Pour sortir de ses biais culturels, il faut montrer d'autres rôle model, communiquer  sur les maisons digitales /les FabLabs solidaires de la Fondation Orange pour véhiculer des messages non stéréotypés et faire bouger les lignes, faire évoluer le modèle existant.

Les nouvelles générations ont des comportements différents mais conservent les stéréotypes traditionnels  dès l'arrivée du premier enfant. La remise en cause n'est pas si évidente. Les campagnes de communication dans les lycées et collèges sont un levier à privilégier. Le dispositif Capitale Filles lancé en Roumanie et en Pologne permet d'expliquer les métiers scientifiques et techniques et inciter les jeunes filles à s'y engager. Appuyé par la mise en perspective d'emploi durable, il s'agit d'encourager les jeunes filles à choisir ces filières d'avenir.

En matière d'égalité professionnelle la France est bien placée car appuyée par la législation mais il reste des stéréotypes prégnant. L'Espagne est très active tout comme la Roumanie avec chacune ses biais  et ses retards. Aujourd'hui aucune solution n'est parfaite. Les bonnes pratiques s’échangent, l'Espagne est inspirante en organisation du travail, conciliation vie privée et vie professionnelle. Avec le digital, l’organisation du travail et facilitée. Happy Men se développe prochainement en Espagne, en Belgique et souligne l'engagement dans l'équilibre de vie privée et vie professionnelle des hommes d’Orange.

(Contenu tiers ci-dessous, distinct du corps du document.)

/-- So does the erase of a list of sectors (R321). -/
theorem run_intelEraseSectors {e : MemoryArea} {d : IntelDescriptor} (l : List (Nat × Nat)) : ∀ (s : State) (evs : List MemEvent) (st : FlashStatus),
   (∀ r ∈ l, d.sectorRange r.1 = some r) → intelDescriptor e.beginAddr s = .ok d s →
   intelSectorErases d s.params.flashPollBound l evs st → callsAllowed evs = true →
   (∀ rest, s.memScript = answersOf evs ++ rest → ∃ g, intelEraseSectors e.beginAddr l s = .ok { count := 0, status := st }
       (((s.performed evs).withArea e.beginAddr (fun a => if st = .ok then a.withErased true else a.flagged true true)).withWork g)) ∧
   (∀ j f rest, j < evs.length → s.memScript = answersOf (evs.take j) ++ .fault f :: rest → ∃ g, intelEraseSectors e.beginAddr l s = .ok
       { count := 0, status := .access f } (((s.cutOff (evs.take j)).withArea e.beginAddr (fun a => a.flagged true true)).withWork g)) := by
  induction l with
  | nil =>
    rintro s evs st _ _ ⟨rfl, rfl⟩ _
    refine ⟨fun rest hs => ⟨id, ?_⟩, fun j f rest hj => absurd hj (by simp [writesOf])⟩
    rw [intelEraseSectors, run_bind, markErased, run_updateArea]; rfl
  | cons r l ih =>
    intro s evs st hrs hd h hc
    have hr := hrs r (by simp)
    rcases h with ⟨a, b, rfl, h1, h2⟩ | ⟨h, hne⟩
    · rw [callsAllowed_append, Bool.and_eq_true] at hc
      obtain ⟨k1, k2⟩ := run_intelEraseSectorOp hd hr h1 hc.1
      have go : ∀ more, s.memScript = answersOf a ++ more → ∃ s' g, s' =
          ((s.performed a).withArea e.beginAddr (fun a => a.withErased false)).withWork g ∧ intelEraseSectors e.beginAddr (r :: l) s =
          intelEraseSectors e.beginAddr l s' ∧ s'.memScript = more ∧ intelDescriptor e.beginAddr s' = .ok d s' ∧ s'.params = s.params := by
        intro more hs
        obtain ⟨g, hg⟩ := k1 more hs
        simp only [if_true] at hg
        refine ⟨_, g, rfl, ?_, ?_, ?_, ?_⟩
        · rw [intelEraseSectors, run_bind, hg]; simp only [if_true]
        · rw [withWork_memScript]
          change (s.performed a).memScript = more
          rw [performed_memScript, hs, ← answersOf_length a, List.drop_left]
        · exact intelDescriptor_withWork g (intelDescriptor_withArea (fun a => ⟨rfl, rfl, rfl⟩) (intelDescriptor_performed _ hd))
        · simp
      have hbb : ∀ (a : MemoryArea), (a.withErased false).withErased true = a.withErased true := fun a => rfl
      have hbf : ∀ (a : MemoryArea), (a.withErased false).flagged true true = a.flagged true true := fun a => by simp
          [MemoryArea.flagged, MemoryArea.withErased]
      constructor
      · intro rest hs
        obtain ⟨s', g, hs', he, hm, hdd, hpp⟩ := go (answersOf b ++ rest) (by simpa using hs)
        obtain ⟨g', hg'⟩ := (ih s' b st (fun x hx => hrs x (by simp [hx])) hdd (by rw [hpp]; exact h2) hc.2).1 rest hm
        refine ⟨fun w => g' (g w), ?_⟩
        rw [he, hg', hs']
        rw [performed_withWork, performed_withArea, ← performed_append, withArea_withWork, withWork_withWork, withArea_withArea _ _
            (fun a => a.withErased false) _ (fun a => rfl)]
        congr 2
        apply withArea_congr_fun
        intro a; split
        · rfl
        · exact hbf a
      · intro j f rest hj hs
        by_cases hlt : j < a.length
        · rw [List.take_append_of_le_length (by omega)] at hs ⊢
          obtain ⟨g, hg⟩ := k2 j f rest hlt hs
          exact ⟨g, by rw [intelEraseSectors, run_bind, hg]; rfl⟩
        · have htake : (a ++ b).take j = a ++ b.take (j - a.length) := by
            rw [List.take_append, List.take_of_length_le (by omega)]
          rw [htake] at hs ⊢
          obtain ⟨s', g, hs', he, hm, hdd, hpp⟩ := go (answersOf (b.take (j - a.length)) ++ .fault f :: rest) (by simpa using hs)
          obtain ⟨g', hg'⟩ := (ih s' b st (fun x hx => hrs x (by simp [hx])) hdd (by rw [hpp]; exact h2) hc.2).2 (j - a.length) f rest
              (by simp at hj; omega) hm
          refine ⟨fun w => g' (g w), ?_⟩
          rw [he, hg', hs']
          rw [cutOff_withWork, cutOff_withArea, ← cutOff_append, withArea_withWork, withWork_withWork, withArea_withArea _ _
              (fun a => a.withErased false) _ (fun a => rfl)]
          congr 2; apply withArea_congr_fun; exact hbf
    · obtain ⟨k1, k2⟩ := run_intelEraseSectorOp hd hr h hc
      constructor
      · intro rest hs
        obtain ⟨g, hg⟩ := k1 rest hs
        refine ⟨g, ?_⟩
        rw [intelEraseSectors, run_bind, hg]; simp only [hne, if_false]; rfl
      · intro j f rest hj hs
        obtain ⟨g, hg⟩ := k2 j f rest hj hs
        exact ⟨g, by rw [intelEraseSectors, run_bind, hg]; rfl⟩

theorem quiet_setPoll (k : Nat) : Quiet (setPoll k) := fun _ => rfl

theorem quiet_togglePoll (d : AmdDescriptor) (c : Nat) : Quiet (togglePoll d c) := by
  have lanes : ∀ prev cur ls busy, Quiet (toggleLanes d c prev cur ls busy) := by
    intro prev cur ls
    induction ls with
    | nil => intro busy; exact quiet_pure _
    | cons l ls ih =>
      intro busy
      exact quiet_ite (ih _) (quiet_ite (quiet_bind (quiet_rd _ _) (fun _ => quiet_bind (quiet_rd _ _) (fun _ =>
        quiet_ite (ih _) (quiet_pure _)))) (ih _))
  have reset : ∀ st : FlashStatus, Quiet (do amdReset d; pure st) := fun st => quiet_bind (quiet_wr _ _) (fun _ => quiet_pure _)
  have loop : ∀ k prev, Quiet (toggleLoop d c k prev) := by
    intro k
    induction k with
    | zero => intro prev; exact reset _
    | succ k ih =>
      intro prev
      refine quiet_bind (quiet_setPoll _) (fun _ => quiet_bind (quiet_rd _ _) (fun cur => quiet_bind (lanes _ _ _ _) (fun x => ?_)))
      cases x with
      | none => exact reset _
      | some y => cases y <;> first | exact quiet_pure _ | exact ih _
  exact quiet_bind (quiet_rd _ _) (fun prev => quiet_get (fun p => loop _ _))

theorem quiet_verifyErased (lo hi w : Nat) : Quiet (verifyErased lo hi w) := by
  have : ∀ n c, Quiet (verifyCells w n c) := by
    intro n
    induction n with
    | zero => intro c; exact quiet_pure _
    | succ n ih => intro c; exact quiet_bind (quiet_rd _ _) (fun _ => quiet_ite (ih _) (quiet_pure _))
  exact this _ _

/-- An area update such as ERASE_WAIT makes: the bounds stay, and no erase is pending. -/
structure Waited (e : MemoryArea) (d : AmdDescriptor) (f : MemoryArea → MemoryArea) : Prop where
  bounds : ∀ a, (f a).beginAddr = a.beginAddr ∧ (f a).endAddr = a.endAddr
  bind : (f e).binding = .amd { d with pendingErase := .none }

theorem waited_pending {e : MemoryArea} {d : AmdDescriptor} (hb : e.binding = .amd d) : Waited e d (fun a => a.withPending .none) :=
  ⟨fun a => ⟨withPending_begin _ _, withPending_end _ _⟩, by simp [MemoryArea.withPending, hb]⟩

Difficile de l'envisager en Afrique en raison de la place culturelle de la femme dans l'environnement professionnel ( femme travaille pour l'homme).

 

FDN : Qu’avez-vous appris de ces expériences ? Succès, difficultés, axes d’amélioration…

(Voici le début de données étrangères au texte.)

/-- `F(x, n)` of section 1.1. -/
def shown (x n : Nat) : List Byte := (List.range n).map (fun i => if x.testBit (16 - i) then 0x1A else 0x1B)

/-- The line events of one operation. -/
def linesOf (i : Instr) (s : State) : List LineEvent := (run i s).lineTrace.drop s.lineTrace.length

/-- What is checked of an operation of the engine: its outcome and the shadow it leaves. -/
def leaves (i : Instr) (s : State) : Option OpResult × Option Byte :=
  ((run i s).result, (run i s).session.map (fun x => x.shadow))

/-! ### The engine, one step each -/

/-- R382: the fields of an ICD session. -/
def icdSession : Session :=
  { variant := .icd, caps := capsOf .icd, shadow := 0x20, baseDelay := 1, shortDelay := 0, halfDelay := 0, longDelay := 8
    minDelay := 1, resetExtraDelay := 0, fast := false, stopPollBound := 0xFFFF, sense := false, debugLevel := 0 }

theorem test_open_fields : icd.session = some icdSession := by decide +kernel

/-- V152. -/
theorem test_open_writes : linesOf (.openSession 1) State.reset = [.wrote 0x20] := by decide +kernel

/-- V154. -/
theorem test_close : linesOf .closeSession icd = [.wrote 0x00] ∧ (run .closeSession icd).owned = false := by decide +kernel

/-- V125. -/
theorem test_init :
    (run .init (run (.senseCable 1) (run (.speed 0) (run (.setLed 1) icd)))).session = some icdSession := by decide +kernel

/-- V126, V127. -/
theorem test_deinit : linesOf .deinit (run (.setLed 1) icd) = [.wrote 0x00] ∧ linesOf .deinit pd = [.wrote 0x02] := by
  decide +kernel

/-- V112. -/
theorem test_resetChip :
    linesOf .resetChip (run (.setLed 1) icd) = [.wrote 0x68, .delay 8, .wrote 0x60, .delay 8] := by decide +kernel

/-- V115: the target is still running after the reset. -/
theorem test_restartChip :
    linesOf .restartChip (withStats (run (.speed 4) (run (.setLed 1) icd)) [0x18, 0x18, 0x1A]) =
      [.wrote 0x6C, .delay 20, .wrote 0x64, .delay 20, .read 0x18, .wrote 0x64, .delay 4, .read 0x18, .delay 4,
       .read 0x1A, .wrote 0x60] := by decide +kernel

/-- V95: freeze after ten polls. -/
theorem test_stopChip :
    leaves .stopChip (withStats pd [0x18, 0x18, 0x18, 0x18, 0x18, 0x18, 0x18, 0x18, 0x18, 0x18, 0x1A]) =
      (some .ok, some 0x00) := by decide +kernel

/-- V52 and V96 with the bound the largest base delay gives, 1: the forced bus error stops the target. -/
theorem test_stopChip_berr :
    linesOf .stopChip (withStats (run (.speed 0xFFFF) icd) [0x18, 0x18, 0x1A]) =
      [.read 0x18, .wrote 0x24, .delay 65535, .read 0x18, .wrote 0x34, .delay 65535, .wrote 0x24, .delay 65535,
       .read 0x1A, .wrote 0x20] := by decide +kernel

/-- V101, its outcome and the events after the sixteen bits. -/
theorem test_stepChip :
    (linesOf .stepChip (withStats pd ([0x1A, 0x1A] ++ shown 0x10000 16 ++ [0x18, 0x1A]))).drop 82 =
      [.wrote 0x00, .wrote 0x02, .wrote 0x00, .delay 1, .read 0x18, .wrote 0x00, .delay 1, .read 0x1A, .wrote 0x00] ∧
    leaves .stepChip (withStats pd ([0x1A, 0x1A] ++ shown 0x10000 16 ++ [0x18, 0x1A])) = (some .ok, some 0x00) := by
  decide +kernel

/-- V103. -/
theorem test_stepChip_reset : linesOf .stepChip (withStats icd [0x1E]) = [.read 0x1E] := by decide +kernel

LD : Une compréhension plus fine du sujet, les études extérieures et internes menées ont montré que certains actions confortables ne mènent à rien comme par exemple les réseaux féminins qui rassurent les femmes mais n’ont que peu d’impact pour faire évoluer les choses. Les femmes sont bien dans les réseaux féminins cela participe de la qualité de vie au travail mais ne constitue pas un levier puissant pour l'égalité professionnelle. Pour Orange, il n'est pas utile de faire du lobbying car le COMEX est convaincu.

Orange se distingue par son COMEX très féminisé, numéro deux du CAC 40. Les femmes au Comex ont des responsabilités opérationnelles de grande envergure ou des fonctions où on ne les attend pas comme le pilotage des fonctions techniques du Groupe... Fabienne Dulac, directrice exécutive d'Orange France pilote la France avec 80 000 personnes et un chiffre d'affaires conséquent. Tout comme Mari-Noëlle Jégo Laveissière qui anime le marketing, l'innovation, le système d'information dépasse les stéréotypes traditionnels.

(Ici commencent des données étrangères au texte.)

-- ==== Sys2Proof/Proofs/AreaEffects.lean ====
section
/-! A family operation on the area that begins at an address leaves every other area of the registry as it is, and refuses a RAM area with nothing done (R249,
R257). -/

namespace Sys2Proof.Invariants

open Sys2Proof Sys2Proof.Machine Sys2Proof.Laws Sys2Proof.Scope

variable {α β : Type} {b : Nat}

/-- The areas that begin elsewhere than at `b`. -/
def areasElsewhere (b : Nat) (s : State) : List MemoryArea := s.registry.filter (fun a => decide (a.beginAddr ≠ b))

def SameElsewhere (b : Nat) (s t : State) : Prop := areasElsewhere b t = areasElsewhere b s

/-- Wherever `m` ends, it changed no area but the one that begins at `b`. -/
abbrev Confined (b : Nat) (m : Op α) : Prop := Follows (SameElsewhere b) m

theorem sameElsewhere_of_registry {s t : State} (h : t.registry = s.registry) : SameElsewhere b s t := by
  rw [SameElsewhere, areasElsewhere, h, areasElsewhere]

theorem sameElsewhere_of_chain {s t : State} (h : Relation.ReflTransGen (SameElsewhere b) s t) : SameElsewhere b s t := by
  induction h with
  | refl => rfl
  | tail _ same ih => exact same.trans ih

theorem quiet_endState {m : Op α} (h : Quiet m) (s : State) : (endState (m s)).registry = s.registry := by
  have := h s
  cases hm : m s with
  | ok a t => rw [hm] at this; exact this
  | error e t => rw [hm] at this; exact this

theorem confined_of_quiet {m : Op α} (h : Quiet m) : Confined b m := fun s => .single (sameElsewhere_of_registry (quiet_endState h s))

/-- An update of the area at `b` that keeps where the area begins. -/
theorem confined_updateArea {f : MemoryArea → MemoryArea} (hf : ∀ a, (f a).beginAddr = a.beginAddr) : Confined b (updateArea b f) := by
  have kept : ∀ l : List MemoryArea, (l.map (fun a => if a.beginAddr = b then f a else a)).filter (fun a => decide (a.beginAddr ≠ b)) =
      l.filter (fun a => decide (a.beginAddr ≠ b)) := by
    intro l
    induction l with
    | nil => rfl
    | cons a l ih => by_cases h : a.beginAddr = b <;> simp_all
  exact fun s => .single (kept s.registry)

theorem confined_markErased (v : Bool) : Confined b (markErased b v) := confined_updateArea (fun a => withErased_begin a v)

theorem confined_pending (p : PendingErase) : Confined b (updateArea b (fun a => a.withPending p)) := confined_updateArea (fun a => withPending_begin a p)

/-! ### Shared parts of the families -/

theorem confined_setPoll (k : Nat) : Confined b (setPoll k) := confined_of_quiet (fun _ => rfl)

theorem confined_rd (a n : Nat) : Confined b (rd a n) := confined_of_quiet (quiet_rd a n)

theorem confined_wr (a : Nat) (v : BusWord) : Confined b (wr a v) := confined_of_quiet (quiet_wr a v)

theorem confined_wrAll (ws : List (Nat × BusWord)) : Confined b (wrAll ws) := confined_of_quiet (quiet_wrAll ws)

theorem quiet_owningArea (a : Nat) : Quiet (owningArea a) := by
  intro s
  cases h : areaOf s.registry a with
  | none => rw [run_owningArea_none h]
  | some e => rw [run_owningArea h]

theorem confined_owningArea (a : Nat) : Confined b (owningArea a) := confined_of_quiet (quiet_owningArea a)

theorem confined_familyOp {m : Op FlashResult} (h : Confined b m) : Confined b (familyOp b m) :=
  follows_bind (follows_of_endState (endState_orAccess m) h) (fun r =>
    follows_bind (confined_updateArea (fun a => afterStatus_begin a r.status)) (fun _ => follows_pure _))

theorem confined_verifyErased (lo hi w : Nat) : Confined b (verifyErased lo hi w) := by
  have cells : ∀ n c, Confined b (verifyCells w n c) := by
    intro n
    induction n with
    | zero => intro c; exact follows_pure _
    | succ n ih => intro c; exact follows_bind (confined_rd _ _) (fun _ => follows_ite (ih _) (follows_pure _))
  exact cells _ _

theorem confined_programCells {w : Nat} {cell : Nat → BusWord → Op FlashStatus} (h : ∀ c want, Confined b (cell c want)) (addr n : Nat)
    (data : Nat → Byte) : Confined b (programCells w cell addr n data) := by
  have one : ∀ done c, Confined b (programOneCell w cell addr n data done c) := fun _ _ =>
    follows_bind (confined_rd _ _) (fun _ => follows_ite (follows_pure _) (h _ _))
  have loop : ∀ k done c, Confined b (cellLoop w cell addr n data k done c) := by
    intro k
    induction k with
    | zero => intro done c; exact follows_pure _
    | succ k ih =>
      intro done c
      exact follows_ite (follows_bind (follows_of_endState (endState_orAccessStatus _) (one _ _)) (fun _ =>
        follows_ite (ih _ _) (follows_pure _))) (follows_pure _)
  exact loop _ _ _

/-! ### AMD -/

theorem confined_amdDescriptor (a : Nat) : Confined b (amdDescriptor a) :=
  follows_bind (confined_owningArea a) (fun e => by cases e.binding <;> first | exact follows_pure _ | exact follows_raise _)

theorem confined_togglePoll (d : AmdDescriptor) (c : Nat) : Confined b (togglePoll d c) := by
  have lanes : ∀ prev cur ls busy, Confined b (toggleLanes d c prev cur ls busy) := by
    intro prev cur ls
    induction ls with
    | nil => intro busy; exact follows_pure _
    | cons l ls ih =>
      intro busy
      exact follows_ite (ih _) (follows_ite (follows_bind (confined_rd _ _) (fun _ => follows_bind (confined_rd _ _) (fun _ =>
        follows_ite (ih _) (follows_pure _)))) (ih _))
  have reset : ∀ st : FlashStatus, Confined b (do amdReset d; pure st) := fun _ => follows_bind (confined_wr _ _) (fun _ => follows_pure _)
  have loop : ∀ k prev, Confined b (toggleLoop d c k prev) := by
    intro k
    induction k with
    | zero => intro prev; exact reset _
    | succ k ih =>
      intro prev
      refine follows_bind (confined_setPoll _) (fun _ => follows_bind (confined_rd _ _) (fun cur => follows_bind (lanes _ _ _ _) (fun busy => ?_)))
      match busy with
      | none => exact reset _
      | some false => exact follows_pure _
      | some true => exact ih _
  exact follows_bind (confined_rd _ _) (fun _ => follows_get (fun _ => loop _ _))

theorem confined_amdAwaitErase (d : AmdDescriptor) (lo hi : Nat) : Confined b (amdAwaitErase b d lo hi) := by
  refine follows_bind (confined_pending _) (fun _ => follows_bind (confined_togglePoll d _) (fun _ => follows_ite (follows_pure _) ?_))
  refine follows_bind (confined_verifyErased _ _ _) (fun _ => follows_ite (follows_pure _) ?_)
  exact follows_ite (follows_bind (confined_markErased _) (fun _ => follows_pure _)) (follows_pure _)

theorem confined_amdEraseWaitOp : Confined b (amdEraseWaitOp b) := by
  refine confined_familyOp (follows_bind (confined_amdDescriptor b) (fun d => ?_))
  cases d.pendingRange with
  | none => exact follows_pure _
  | some range => exact confined_amdAwaitErase d _ _

theorem confined_amdPrepare {m : Op FlashResult} (h : Confined b m) : Confined b (amdPrepare b m) :=
  follows_bind (confined_amdDescriptor b) (fun _ => follows_ite h (follows_bind confined_amdEraseWaitOp (fun _ => follows_ite h (follows_pure _))))

theorem confined_amdProgramCell (d : AmdDescriptor) (c : Nat) (want : BusWord) : Confined b (amdProgramCell b d c want) :=
  follows_bind (confined_wrAll _) (fun _ => follows_bind (confined_markErased _) (fun _ => follows_bind (confined_togglePoll d c) (fun _ =>
    follows_ite (follows_pure _) (follows_bind (confined_rd _ _) (fun _ => follows_pure _)))))

theorem confined_amdStartErase (ws : List (Nat × BusWord)) (p : PendingErase) : Confined b (amdStartErase b ws p) :=
  follows_bind (confined_markErased _) (fun _ => follows_bind (confined_wrAll _) (fun _ => follows_bind (confined_pending _) (fun _ =>
    follows_bind (confined_markErased _) (fun _ => follows_pure _))))

/-! ### CFM -/

theorem confined_cfmDescriptor (a : Nat) : Confined b (cfmDescriptor a) :=
  follows_bind (confined_owningArea a) (fun e => by cases e.binding <;> first | exact follows_pure _ | exact follows_raise _)

theorem confined_cfmCommand (d : CfmDescriptor) (a : Nat) (v : BusWord) (code : Byte) : Confined b (cfmCommand d a v code) := by
  have poll : ∀ awaited k, Confined b (cfmPoll d awaited k) := by
    intro awaited k
    induction k with
    | zero => exact follows_pure _
    | succ k ih =>
      exact follows_bind (confined_setPoll _) (fun _ => follows_bind (confined_rd _ _) (fun _ =>
        follows_ite (follows_pure _) (follows_ite (follows_pure _) ih)))
  exact follows_bind (confined_wrAll _) (fun _ => follows_get (fun _ => follows_bind (poll _ _) (fun _ =>
    follows_ite (follows_pure _) (poll _ _))))

theorem confined_cfmProgramCell (d : CfmDescriptor) (c : Nat) (want : BusWord) : Confined b (cfmProgramCell b d c want) :=
  follows_bind (confined_markErased _) (fun _ => follows_bind (confined_cfmCommand d c want _) (fun _ =>
    follows_ite (follows_pure _) (follows_bind (confined_rd _ _) (fun _ => follows_pure _))))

À travers les études, l'objet était d’identifier ce qui était vraiment impactant et la façon d'atteindre les objectifs par l'identification des leviers pointus.

 

FDN : Sur la base de l’expérience que vous avez acquise grâce à votre projet ou plan d’égalité professionnelle, quel conseil (étapes, organisation, bonne pratique, idée simple et efficace…) donneriez-vous à une structure qui se lance dans un tel projet pour l’aider à le construire de manière efficace et pour éviter les écueils ?

LD : Mes conseils seraient :

  • Intégrer les hommes et ne pas faire un système que pour les femmes
  • Envisager une logique de mixité et d'intégration dès le départ dans l'ensemble des processus RH de l'entreprise. Revisiter au vu du prisme égalité professionnelle.
  • Partage des dirigeants et des décisions emblématique de nomination avec des exemples et des rôle models
  • Eviter les « femmes caution », privilégier des femmes bien crédibles. Nommer des femmes talentueuses capables de tenir les jobs sur des postes où elles ne sont pas attendues

Les écueils seraient de raisonner en  :

  • femme uniquement
  • compassionnel et court termisme
  • législation avec la contrainte des quotas et d'image

Établir son business case de la diversité, intégrer des personnes qui raisonnent différemment, des profils nouveaux pour prendre de meilleures décisions et pour assurer une meilleure adhésion et on boarding.  Les dirigeants doivent prendre la parole sur l'engagement des hommes pour être crédibles exemplaires.